Phalangonyx mirzayani

Scientific classification
- Kingdom: Animalia
- Phylum: Arthropoda
- Class: Insecta
- Order: Coleoptera
- Suborder: Polyphaga
- Infraorder: Scarabaeiformia
- Family: Scarabaeidae
- Genus: Phalangonyx
- Species: P. mirzayani
- Binomial name: Phalangonyx mirzayani (Petrovitz, 1968)
- Synonyms: Tanyproctus mirzayani Petrovitz, 1968;

= Phalangonyx mirzayani =

- Genus: Phalangonyx
- Species: mirzayani
- Authority: (Petrovitz, 1968)
- Synonyms: Tanyproctus mirzayani Petrovitz, 1968

Species of beetle

Phalangonyx mirzayani is a species of beetle of the family Scarabaeidae. It is found in Iran.

==Description==
Adults reach a length of about 9–11.3 mm.

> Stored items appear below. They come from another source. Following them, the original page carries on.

-- ==== Sys2Proof/Laws/Guarded.lean ====
section
/-! SUPPORT. What the shared operations do where a guard holds: an event that reaches its clients, a wake source while the node runs, a
packet of the stimulus ports. -/

namespace Sys2Proof.Laws

open Sys2Proof.Machine

set_option Elab.async false

/-! ### Clients -/

theorem client_congr {s t : State} (h : t.hif = s.hif) (i : Nat) : t.client i = s.client i := by rw [State.client, State.client, h]

theorem client_modClient_ne (s : State) {i j : Nat} (f : ClientSt → ClientSt) (h : i ≠ j) : (s.modClient i f).client j = s.client j := by
  simp [State.client, State.modClient, State.setClient, List.getD_eq_getElem?_getD, List.getElem?_set_ne h]

theorem client_modClient_same (s : State) {i : Nat} (f : ClientSt → ClientSt) (h : i < s.hif.clients.length) :
    (s.modClient i f).client i = f (s.client i) := by
  simp [State.client, State.modClient, State.setClient, List.getD_eq_getElem?_getD, h]

theorem running_length {s : State} {i : Nat} (h : (s.client i).running = true) : i < s.hif.clients.length := by
  apply Decidable.byContradiction
  intro hn
  simp [State.client, List.getD_eq_getElem?_getD, List.getElem?_eq_none (Nat.le_of_not_lt hn), ClientSt.reset] at h

theorem length_modClient (s : State) (i : Nat) (f : ClientSt → ClientSt) : (s.modClient i f).hif.clients.length = s.hif.clients.length := by
  simp [State.modClient, State.setClient]

/-! ### Events -/

theorem eventTo_ne (s : State) (e : Entry) {i j : Nat} (h : i ≠ j) : (s.eventTo e i).client j = s.client j := by
  unfold State.eventTo
  split
  · exact client_modClient_ne s _ h
  · rfl

theorem eventTo_same (s : State) (e : Entry) {i : Nat} (h : i < s.hif.clients.length) (hb : (s.client i).backlog < 32) :
    (s.eventTo e i).client i = { s.client i with waiting := (s.client i).waiting ++ [e] } := by
  unfold State.eventTo
  rw [if_pos hb, client_modClient_same s _ h]

theorem eventFold_ne (p : Nat → ClientSt → Bool) (e : Entry) (l : List Nat) (s : State) {j : Nat} (h : j ∉ l) :
    (l.foldl (fun s i => if (s.client i).running && p i (s.client i) then s.eventTo e i else s) s).client j = s.client j := by
  induction l generalizing s with
  | nil => rfl
  | cons i l ih =>
    rw [List.foldl_cons, ih _ (fun hm => h (List.mem_cons_of_mem _ hm))]
    split
    · exact eventTo_ne s e (fun he => h (he ▸ List.mem_cons_self ..))
    · rfl

theorem eventFold_same (p : Nat → ClientSt → Bool) (e : Entry) (l : List Nat) (s : State) {j : Nat} (h : j ∈ l) (hn : l.Nodup)
    (hr : (s.client j).running = true) (hp : p j (s.client j) = true) (hb : (s.client j).backlog < 32) :
    ((l.foldl (fun s i => if (s.client i).running && p i (s.client i) then s.eventTo e i else s) s).client j) =
      { s.client j with waiting := (s.client j).waiting ++ [e] } := by
  induction l generalizing s with
  | nil => cases h
  | cons i l ih =>
    rw [List.nodup_cons] at hn
    rw [List.foldl_cons]
    by_cases hij : i = j
    · subst hij
      rw [eventFold_ne p e l _ hn.1, if_pos (by simp [hr, hp]), eventTo_same s e (running_length hr) hb]
    · have hc : (if (s.client i).running && p i (s.client i) then s.eventTo e i else s).client j = s.client j := by
        split
        · exact eventTo_ne s e hij
        · rfl
      have hm : j ∈ l := by
        rcases List.mem_cons.1 h with h | h
        · exact absurd h.symm hij
        · exact h
      rw [ih _ hm hn.2 (by rw [hc]; exact hr) (by rw [hc]; exact hp) (by rw [hc]; exact hb), hc]

/-- A raised event waits last with every enabled client whose mask holds it, while its backlog has room. -/
theorem told_raise (s : State) (code a b c : Nat) (arg : Word) : Told s (s.raise code a b c arg) code a b c arg := by
  intro i hi hr hm hb
  rw [State.raise, State.raiseAt, State.eventAll,
    eventFold_same (fun _ cl => cl.mask.getLsbD code) _ _ s (List.mem_range.2 hi) (List.nodup_range) hr hm hb]

/-- What waits is told as long as the clients are those of the raise. -/
theorem told_of {s s' t t' : State} {code a b c : Nat} {arg : Word} (h : Told s t code a b c arg) (hs : s'.hif = s.hif) (hp : s'.plt = s.plt)
    (ht : t'.hif = t.hif) : Told s' t' code a b c arg := by
  intro i hi hr hm hb
  have hl : s'.lpc = s.lpc := by rw [State.lpc, State.lpc, hp]
  rw [client_congr hs] at hr hm hb ⊢
  rw [client_congr ht, hl]
  exact h i hi hr hm hb

/-- The same, for a state the event was raised in after other parts had changed. -/
theorem told_from {s s' t : State} {code a b c : Nat} {arg : Word} (h : Told s t code a b c arg) (hs : s'.hif = s.hif) (hp : s'.plt = s.plt) :
    Told s' t code a b c arg := told_of h hs hp rfl

/-! ### Packets and wake sources while the node runs -/

theorem abortEntry_state (s : State) (why : Nat) : (s.abortEntry why).pwr.state = s.pwr.state := by
  unfold State.abortEntry
  split <;> rfl

/-- A wake source in S0 is recorded and aborts an entry; the node is awake already. -/
theorem frame_wakeBy_run (s : State) (bits : Nat) (h : s.pwr.state = 0) :
    Frame [.regs, .pwr, .dbg] (some [0x0864, 0x0890, 0x6028]) s (s.wakeBy bits) := by
  unfold State.wakeBy
  dsimp -proj only
  refine Frame.ite (Frame.rfl' s) ?_
  have hb : Frame [.regs, .pwr, .dbg] (some [0x0864, 0x0890, 0x6028]) s
      (((s.wr F.PWR_WAKE_CAUSE.cause (Nat.lor (s.rf F.PWR_WAKE_CAUSE.cause) (s.firing bits))).stim 13 (s.firing bits)).abortEntry
        (lowestBit (s.firing bits) 13)) := by
    apply Frame.after (frame_abortEntry _ _) (by decide +kernel)
    apply Frame.after (frame_stim _ _ _) (by decide +kernel)
    exact (frame_wr _ _ _).mono (by decide +kernel)
  apply Frame.ite _ hb
  rw [State.exitToRun, if_pos]
  · exact hb
  · rw [abortEntry_state]
    have h2 := (frame_stim (s.wr F.PWR_WAKE_CAUSE.cause (Nat.lor (s.rf F.PWR_WAKE_CAUSE.cause) (s.firing bits))) 13 (s.firing bits)).eq_of .pwr rfl
    exact (congrArg Pwr.state h2).trans h

theorem wakeBy_state_run (s : State) (bits : Nat) (h : s.pwr.state = 0) : (s.wakeBy bits).pwr.state = 0 := by
  unfold State.wakeBy
  dsimp -proj only
  split
  · exact h
  · have h2 : ((((s.wr F.PWR_WAKE_CAUSE.cause (Nat.lor (s.rf F.PWR_WAKE_CAUSE.cause) (s.firing bits))).stim 13 (s.firing bits)).abortEntry
        (lowestBit (s.firing bits) 13))).pwr.state = 0 := by
      rw [abortEntry_state]
      have h2 := (frame_stim (s.wr F.PWR_WAKE_CAUSE.cause (Nat.lor (s.rf F.PWR_WAKE_CAUSE.cause) (s.firing bits))) 13 (s.firing bits)).eq_of .pwr rfl
      exact (congrArg Pwr.state h2).trans h
    split
    · rw [State.exitToRun, if_pos h2]
      exact h2
    · exact h2

/-! ### An exit to S0 -/

theorem s5Boot_state (s : State) : s.s5Boot.pwr.state = 0 := by
  unfold State.s5Boot
  dsimp -proj only
  exact congrArg Pwr.state ((frame_exitEvents _).eq_of .pwr rfl)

They have a parallel to narrowly ovate, shiny, yellowish-brown body, with the outer margin of the clypeus narrowly blackened, and with yellow antennae. The anterior half of the pronotal sides and elytra are thickly spiny, while the margins of the clypeus and the remaining part of the pronotal and elytral margins bristly ciliate.